Julio César Chávez Jr. vs. Peter Manfredo Jr. was a Middleweight championship fight for the WBC world title. The fight took place in the Reliant Arena in Houston, Texas on November 19, 2011. Chavez wanted to fight a September tuneup against Ronald Hearns ahead of his November title defense, but he injured his right hand and needed time to heal. Chavez Jr. defended his middleweight belt for the first time against Manfredo Jr.

Background

Chavez
Chavez claimed a 160-pound belt by majority decision against Sebastian Zbik in Los Angeles on June 4. Chavez was due to make his first defense in his hometown of Culiacan, Mexico, on September 17 against Ronald Hearns, the son of all-time great Thomas Hearns. However, Chavez withdrew from the bout about three weeks ahead of time claiming that a laceration on his hand caused by a ceiling fan had not fully healed.

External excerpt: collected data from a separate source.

/-- The rules of a fused regroup and of fused pooling (R165 to R167). -/
def fusedRules (l : List Word) : Bool :=
  let f2 := rgF l * rgF l
  let rgOk :=
    if rgMode l = 0 then true
    else decide (rgMode l < 3) && decide (lf l 19 3 2 ≠ 0) &&
      (if rgAfter l then
        lArray l && decide (lf l 27 10 0 % rgF l = 0) && decide (lf l 27 22 16 % rgF l = 0) &&
          (if rgMode l = 2 then decide ((outDims l).2.2 * f2 ≤ 16384) else decide ((outDims l).2.2 % f2 = 0))
       else decide (rgMode l = 1) || decide ((heldDims l).2.2 % f2 = 0))
  let poolOk :=
    if lArray l && decide (poolMode l ≠ 0) then
      decide (poolMode l < 3) && decide (poolW l = poolSx l) && decide (poolH l = poolSy l) &&
        decide (lf l 27 10 0 % poolW l = 0) && decide (lf l 27 22 16 % poolH l = 0)
    else true
  rgOk && poolOk

/-- Check 10, Operator rules (R156, R158, R160, R165 to R167). -/
def chkOperator (l : List Word) (i : Nat) : Failed :=
  let r156 := zpBad (lAct l) (lf l 16 15 0) || zpBad (lOut l) (lf l 16 31 16) || clampBad l ||
    (decide (lOp l = 3 ∨ lOp l = 4 ∨ lOp l = 7) && decide (lOut l ≠ lAct l)) ||
    (decide (lOut l = 11) && (decide (lf l 0 24 23 ≠ 0) || decide (poolMode l ≠ 0) || (decide (rgMode l ≠ 0) && rgAfter l))) ||
    decide (lf l 0 24 23 = 3) || decide (5 < lf l 0 18 16) ||
    (lArray l && (decide (lf l 27 10 0 % 16 ≠ 0) || decide (lf l 27 10 0 = 0) || decide (1024 < lf l 27 10 0) ||
      decide (lf l 27 22 16 = 0) || decide (64 < lf l 27 22 16)))
  failIf (r156 || !opRules l || !fusedRules l) stCOUNT 0x20A i

/-- Check 13, Alignment, of a layer (R115, R126, R148): the WM and PM bases whether the layer uses them or not. -/
def chkAlign (l : List Word) (i : Nat) : Failed :=
  let pitch := decide (lf l 4 14 0 % 8 ≠ 0) || decide (lf l 4 30 16 % 8 ≠ 0) || decide (lf l 8 14 0 % 8 ≠ 0) || decide (lf l 8 30 16 % 8 ≠ 0)
  let base := decide (lf l 1 14 0 % 64 ≠ 0) || decide (lf l 5 14 0 % 64 ≠ 0) || (decide (lOp l = 5) && decide (lf l 29 14 0 % 64 ≠ 0))
  let fetch := lb l 0 26 && (decide (lf l 22 31 0 % 64 ≠ 0) || decide (lf l 24 20 0 % 64 ≠ 0) || decide (lf l 25 15 0 % 64 ≠ 0) ||
    decide (lf l 26 31 0 % 64 ≠ 0))
  let local' := decide (lf l 12 19 0 % 64 ≠ 0) || decide (lf l 17 18 0 % 64 ≠ 0) || decide (lf l 14 19 0 % 4 ≠ 0) ||
    decide (lf l 15 19 0 % 8 ≠ 0) || decide (lf l 20 19 0 % 16 ≠ 0)
  failIf (pitch || base || fetch || local') stALIGN 0x20D i

/-- The layer part of check 14, Buffer sizes (R117, R159). -/
def chkBuffers (l : List Word) (i : Nat) : Failed :=
  let d := loopDims l
  let need := if lOp l = 2 then ceilDiv (effDims l).2.2 d.il * d.kw * d.kh * setSize l
    else d.groups * d.cgs * d.igs * d.kw * d.kh * setSize l
  failIf (lArray l && (decide (524288 < d.bw * d.bh * d.ol * d.ps) || decide (lf l 13 20 0 < need))) stSMALL 0x20E i

/-- The end of a tensor's bytes within a bank: base, plane and row pitch, element bits, dimensions. -/
def bankEnd (base plane row bits : Nat) (d : Nat × Nat × Nat) : Nat :=
  if d.1 = 0 ∨ d.2.1 = 0 ∨ d.2.2 = 0 then 0
  else base + (d.2.2 - 1) / 64 * plane + (d.2.1 - 1) * row + ceilDiv (d.1 * bits) 8

/-- The scale tensor of a microscaling tensor: its base and its dimensions (R144). -/
def scaleBase (base plane : Nat) (d : Nat × Nat × Nat) : Nat := base + ceilDiv d.2.2 64 * plane
def scaleDims (d : Nat × Nat × Nat) : Nat × Nat × Nat := (d.1, d.2.1, ceilDiv d.2.2 32)

/-- The end of a tensor's bytes within a bank, its scales among them. -/
def tensorEnd (f base plane row : Nat) (d : Nat × Nat × Nat) : Nat :=
  if fmtMx f then max (bankEnd base plane row (fmtBits f) d) (bankEnd (scaleBase base plane d) plane row 8 (scaleDims d))
  else bankEnd base plane row (fmtBits f) d

/-- The passes of a layer: the words with each pointer entry added (R164), the list read from a WM image. -/
def layerPasses (img : Memory) (l : List Word) : List (List Word) :=
  if lf l 21 12 0 = 0 then [l]
  else (List.range (lf l 21 12 0)).map (fun p =>
    let a := lf l 20 19 0 + 16 * p
    ([1, 5, 12, 29].zipIdx).foldl (fun l k => l.set k.1 (lw l k.1 + BitVec.ofNat 32 (memNum img (a + 4 * k.2) 4))) l)

/-- The ranges of WM a layer reads: weights, biases, requantisation entries, pointer list (R148, R159, R164). -/
def wmReads (l : List Word) : List (Nat × Nat) :=
  let c := (outDims l).2.2
  (if lArray l then [(lf l 12 19 0, lf l 13 20 0)] else []) ++
    (if lb l 0 19 && !lb l 0 21 then [(lf l 14 19 0, 4 * c)] else []) ++
    (if (lArray l || decide (lOp l = 5 ∨ lOp l = 6)) && !lb l 0 21 && decide (lOut l ≠ 11) then [(lf l 15 19 0, 8 * c)] else []) ++
    (if lf l 21 12 0 = 0 then [] else [(lf l 20 19 0, 16 * lf l 21 12 0)])
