-- ==== Sys2Proof/Machine/JobCmd.lean ====
section
/-!
DEFINITION. Sys2Proof/Machine/JobCmd.lean: LAUNCH_JOB: its checks, admission, placement, start, zero shapes and the limit on held
launches (R15, R192, R193, R196, R198, R199, R202, R217, R223, R255, R259, R270, R287, R290, R350, R386, R387, R389, R446, R469).
-/
namespace Sys2Proof.Machine

/-! ### The request -/

/-- A JOB value: plan, network, shape, rate in Hz, buffers. -/
def jobTlv (v : List Byte) : Nat × Nat × List Nat × Nat × List (Nat × Nat) :=
  (leAt v 0 4, leAt v 4 2, (List.range 4).map (fun i => leAt v (6 + 2 * i) 2), leAt v 14 4,
    (List.range ((v.length - 18) / 16)).map (fun i => (leAt v (18 + 16 * i) 8, leAt v (26 + 16 * i) 8)))

/-! ### Zero shapes (R199) -/

/-- The SIGNALs of a tile program in program order, its loops unrolled: flag, whether ADD, operand. -/
def tileSignals (ws : List Word) : List (Nat × Bool × Word) :=
  (tileRun unrollFuel ws 0 []).filterMap (fun r =>
    let w := r.2.getD 0 0
    if fld w 3 0 = 5 then some (fld w 31 16, bitOf w 4, r.2.getD 1 0) else none)

/-- The SIGNALs of an Etch image in program order (R199). -/
def imageSignals (e : EtchImage) : List (Nat × Bool × Word) :=
  etchSignals unrollFuel (imageBundles e) (memScatter [] e.segs) { pc := e.entry % 8192 }

/-- What a DMA program signals: a flag update or a pulse of a request line. -/
inductive DmaOut where
  | flag (f : Nat) (add : Bool) (v : Word)
  | line (l : Nat)
  deriving DecidableEq, Repr

/-- The SIGNALs and event pulses of a DMA program in program order, its loops unrolled and steps applied (R259). -/
def dmaSignals (ws : List Word) : List DmaOut :=
  (dmaItems ws).filterMap (fun r =>
    let w := r.1.getD 0 0
    if fld w 3 0 = 4 then some (.flag (fld w 31 16) (bitOf w 4) (r.1.getD 1 0))
    else if fld w 3 0 = 1 ∧ mEvent r.2 = 1 then some (.flag r.2.target true 1)
    else if fld w 3 0 = 1 ∧ mEvent r.2 = 3 then some (.line (r.2.target % 256)) else none)

/-- The SIGNALs and increments of a job of zero shape (R199): tile programs by logical tile, Etch images by logical core, DMA programs in
the order of their section. -/
def zeroSignals (s : State) (c : PlanContent) (v : Variant) : State :=
  let tiles := sortBy (fun (t : TileProg) => t.logical) v.tiles
  let cores := sortBy (fun (e : EtchImage) => e.logical) c.cores
  let s1 := forAll (tiles.flatMap (fun t => tileSignals t.words) ++ cores.flatMap imageSignals) (fun s e => apgilFlag s e.1 e.2.1 e.2.2) s
  forAll (c.dmas.flatMap (fun d => dmaSignals d.words)) (fun s o => match o with
    | .flag f a w => apgilFlag s f a w
    | .line l => if (lineChan s l).isSome && pulseFits s l 1 then pulseLine s l 1 else s) s1

/-! ### Placement (R192, R193) -/

/-- What a job gets: variant, tiles of its strings, cores, channels. -/
structure JobFit where
  variant : Nat
  strings : List (List Nat)
  cores : List Nat
  chans : List Nat
  deriving DecidableEq, Repr

/-- Cores free for a job. -/
def freeCores (s : State) : List Nat :=
  (List.range 8).filter (fun n => coreInService s n && decide (coreCtx s n = none) &&
    (decide ((coreOf s n).st = .idle) || decide ((coreOf s n).st = .done)))

/-- The cores a job takes: one for each image while the service has them; images beyond wait for a turn (R223, R446). -/
def coresNeeded (s : State) (c : PlanContent) : Nat := min c.cores.length ((List.range 8).filter (coreInService s)).length

/-- The choice of R192 for a job among some variants: one pass of the launch rate, on a number of free tiles. -/
def jobChoice (c : PlanContent) (only : List Nat) (free : Nat) (shape : List Nat) (rate : Nat) : Option (Nat × Nat) :=
  (bestAt c only free (rate * 1000) (shape.getD 1 0) (shape.getD 1 0) (shape.getD 0 0)).map (fun b => (b.1, b.2.1))

/-- The choice placed on what is free now. -/
def jobFit (s : State) (c : PlanContent) (only : List Nat) (shape : List Nat) (rate : Nat) : Option JobFit :=
  match jobChoice c only (freeTiles s).length shape rate with
  | none => none
  | some ch => match c.variants[ch.1]? with
    | none => none
    | some v => match placeStrings ch.2 (freeTiles s) v with
      | none => none
      | some l =>
        if coresNeeded s c ≤ (freeCores s).length ∧ (c.cores = [] ∨ 0 < coresNeeded s c) ∧ c.dmas.length ≤ (freeChans s).length then
          some { variant := ch.1, strings := l, cores := (freeCores s).take (coresNeeded s c), chans := (freeChans s).take c.dmas.length }
        else none

/-! ### Admission (R386, R387) -/

/-- The corrected estimate of a variant of a package at a shape. -/
def jobCost (p : Package) (i : Nat) (shape : List Nat) : Nat :=
  match p.content.variants[i]? with | some v => corrected (estimate v shape) (variantK p i) | none => 0

/-- The variants a job may run as: all with variants allowed, else the main one. -/
def allowedVariants (s : State) (ctx main : Nat) (p : Package) : List Nat :=
  match contextOf s ctx with
  | some c => if c.variants then List.range p.content.variants.length else [main]
  | none => [main]

/-- A placement of a job that passes the checks at instantiation (R196). -/
def jobFitGood (s : State) (ctx : Nat) (p : Package) (only : List Nat) (shape : List Nat) (rate : Nat) : Option JobFit :=
  (jobFit s p.content only shape rate).filter (fun f => (chkInst s ctx ctx p.content f.variant f.strings.length none shape).isNone)

/-- What a job is admitted with now: the main choice when the energy covers it, otherwise the first variant that fits. -/
def jobAdmit (s : State) (ctx main : Nat) (p : Package) (shape : List Nat) (rate : Nat) : Option JobFit :=
  let fits (i : Nat) : Bool := decide (((jobCost p i shape : Nat) : Int) ≤ available s ctx)
  let other (v : Nat) : Option JobFit :=
    (allowedVariants s ctx v p).findSome? (fun i => if fits i then jobFitGood s ctx p [i] shape rate else none)
  match jobFitGood s ctx p (List.range p.content.variants.length) shape rate with
  | some f => if fits f.variant then some f else other f.variant
  | none => other main

/-- Whether energy is short for every variant a job may run as. -/
def energyLacks (s : State) (ctx main : Nat) (p : Package) (shape : List Nat) : Bool :=
  (allowedVariants s ctx main p).all (fun i => decide (available s ctx < ((jobCost p i shape : Nat) : Int)))

/-- Whether an earlier launch of the context is held (R386: held launches go in launch order). -/
def othersHeld (s : State) (ctx jn : Nat) : Bool :=
  (jobList s).any (fun k => decide (k ≠ jn) && (match jobOf s k with | some j => decide (j.ctx = ctx) && decide (j.st = .held) | none => false))

/-! ### Engines of a job -/

/-- The images of a job bound to its cores (R223); those beyond the cores wait for their turns (R446). -/
def assignCores (s : State) (jn : Nat) (p : Package) (cores : List Nat) : State :=
  let c := p.content
  let n := cores.length
  match jobOf s jn with
  | none => s
  | some j =>
    let j' := { j with cores := cores, turns := (List.range (c.cores.length - n)).map (fun i => (cores.getD (i % max 1 n) 0, n + i)) }
    forAll (cores.zip c.cores) (fun s e => setWord s (ecReg e.1 0x10) (BitVec.ofNat 32 (j.ctx % 64 + e.2.logical % 8 * 2 ^ 16)))
      (setJob s jn (some j'))

/-- The engines of an admitted job bound, their granules asked for, their lines bound (R141, R223, R255, R270, R283, R287, R389). -/
def bindJob (s : State) (jn : Nat) (p : Package) (ctx : Nat) (f : JobFit) (keep : Bool) : State :=
  let segs := match p.content.variants[f.variant]? with | some v => v.segs | none => []
  let s1 := forAll f.strings (fun s l => forAll (l.zip segs) (fun s t =>
    bindTile (setTile s t.1 { tileOf s t.1 with st := .idle }) t.1 ctx ctx t.2.logical) s) s
  let s2 := assignCores s1 jn p f.cores
  let s3 := forAll (f.chans.zip p.content.dmas) (fun s e => bindChan s e.1 ctx ctx e.2.lines) s2
  forAll (f.strings.flatten.flatMap tileGranules ++ f.cores.flatMap coreGranules) (fun s g => grantGranule s g ctx keep) s3

/-- Granules of a job that a launch with KEEP finds held for its context, and those it does not (R290). -/
def keepSplit (s : State) (ctx : Nat) (f : JobFit) : Nat × Nat :=
  let gs := f.strings.flatten.flatMap tileGranules ++ f.cores.flatMap coreGranules
  let held := gs.filter (fun g => match (granOf s g).hold with | some (.keep c _) => decide (c = ctx) | _ => false)
  (held.length, gs.length - held.length)

/-- The channel programs of a job as Apgil generates them for its placement (R194, R249). -/
def jobDmas (j : Job) (p : Package) : List (List Word) :=
  let segs := match p.content.variants[j.variant]? with | some v => v.segs | none => []
  let turned := j.turns.map (fun e => (((p.content.cores[e.2]?).map (fun c => c.logical)).getD 16, e.1))
  p.content.dmas.map (fun d => bindDma p.content j.variant d ((segs.map (fun g => g.logical)).zip j.first)
    ((p.content.cores.map (fun e => e.logical)).zip j.cores ++ turned))

/-- The programs of a placed job loaded, and its engines started; with programs that load its tiles those run first (R119, R137, R191, R202,
R217, R249, R268). -/
def startJob (s : State) (jn : Nat) (j : Job) (p : Package) : State :=
  let c := p.content
  let segs := match c.variants[j.variant]? with | some v => v.segs | none => []
  let progs := match c.variants[j.variant]? with | some v => v.tiles | none => []
  let load (s : State) (t : Nat × Segment) : State :=
    match progs.find? (fun q => q.logical = t.2.logical) with
    | some q => loadTile s t.1 q (bindProg c j.variant q j.shape) j.shape
    | none => s
  let s1 := forAll (j.cores.zip c.cores) (fun s e => loadCore s e.1 j.ctx e.2) (forAll (j.first.zip segs) load s)
  let s2 := if j.chans = [] then s1
    else forAll j.cores (fun s n => mapEngine s j.ctx (coreIo n) (coreBase n))
      (forAll j.tiles (fun s n => mapEngine s j.ctx (tileIo n) (tileBase n)) s1)
  let s3 := forAll (j.chans.zip (jobDmas j p)) (fun s e => loadChan s e.1 j.ctx j.ctx e.2) s2
  let k := { j with st := .running, loading := true }
  let s4 := setJob s3 jn (some k)
  let pre := jobChans s4 k true
  let s5 := if pre = [] then goJob s4 jn k else forAll pre chanGo s4
  answer s5 j.req.sess j.req.seq j.req.typ j.ctx stOK [objectTlv okJOB jn, (0x0039, leBytes 2 j.variant)]

/-- Whether a placed job's engines are there: its partitions on, its granules its context's, its launch time reached, every engine IDLE or
DONE (R288, R389, R469). -/
def jobReady (s : State) (j : Job) : Bool :=
  decide (j.launchAt ≤ s.clk.now) && allOn s (jobParts j) && !cancelDue s j.ctx &&
    granted s j.ctx (j.tiles.flatMap tileGranules ++ j.cores.flatMap coreGranules) && j.tiles.all (tileReady s) &&
    j.cores.all (fun n => !heldInReset s (.core n) && (decide ((coreOf s n).st = .idle) || decide ((coreOf s n).st = .done))) &&
    j.chans.all (fun c => !heldInReset s (.dma (c / 32)) && chanFree (chanOf s c))

/-- An engine of a placed job in ERROR or out of service (R469). -/
def coreLost (s : State) (n : Nat) : Bool := !heldInReset s (.core n) && (decide ((coreOf s n).st = .error) || !coreInService s n)
def chanLost (s : State) (c : Nat) : Bool := !heldInReset s (.dma (c / 32)) && decide ((chanOf s c).st = .error)

/-- A lost tile of a placed job replaced by a spare, or by a free tile in service (R204, R206, R469). -/
def swapTile (s : State) (jn t : Nat) (j : Job) : State :=
  match (match spareFor s with | some r => some r | none => findBelow (freeTile s) 72) with
  | none => endJob s jn stRETIRED
  | some r =>
    let put (n : Nat) : Nat := if n = t then r else n
    let s1 := bindTile (unbindTile (serveFor s t r) t) r j.ctx j.ctx (wfld s (gtReg t 0x10) 22 16)
    let k := { j with tiles := j.tiles.map put, first := j.first.map put }
    enableAll (forAll (tileGranules r) (fun s g => grantGranule s g j.ctx j.keep) (setJob s1 jn (some k))) (jobParts k)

Even before the Hearns fight was scheduled, Arum had an HBO date waiting for Chavez to face Manfredo on November 19.

Manfredo
Manfredo, a star on the first season of "The Contender" reality series, got his second shot at a world title. In 2007, he traveled to Wales to challenge super middleweight champion Joe Calzaghe and was stopped in the third round as he was overpowered by a bigger man in a fight that ended with a somewhat quick stoppage. Later in 2007, Manfredo dropped a decision to former super middleweight titlist Jeff Lacy in a fight that was within Manfredo's grasp in the late rounds. The following year, Manfredo, fighting in front of his hometown crowd at the Dunkin Donuts Center in Providence, Rhode Island, was blown out by rugged Sakio Bika in three rounds in a humbling experience.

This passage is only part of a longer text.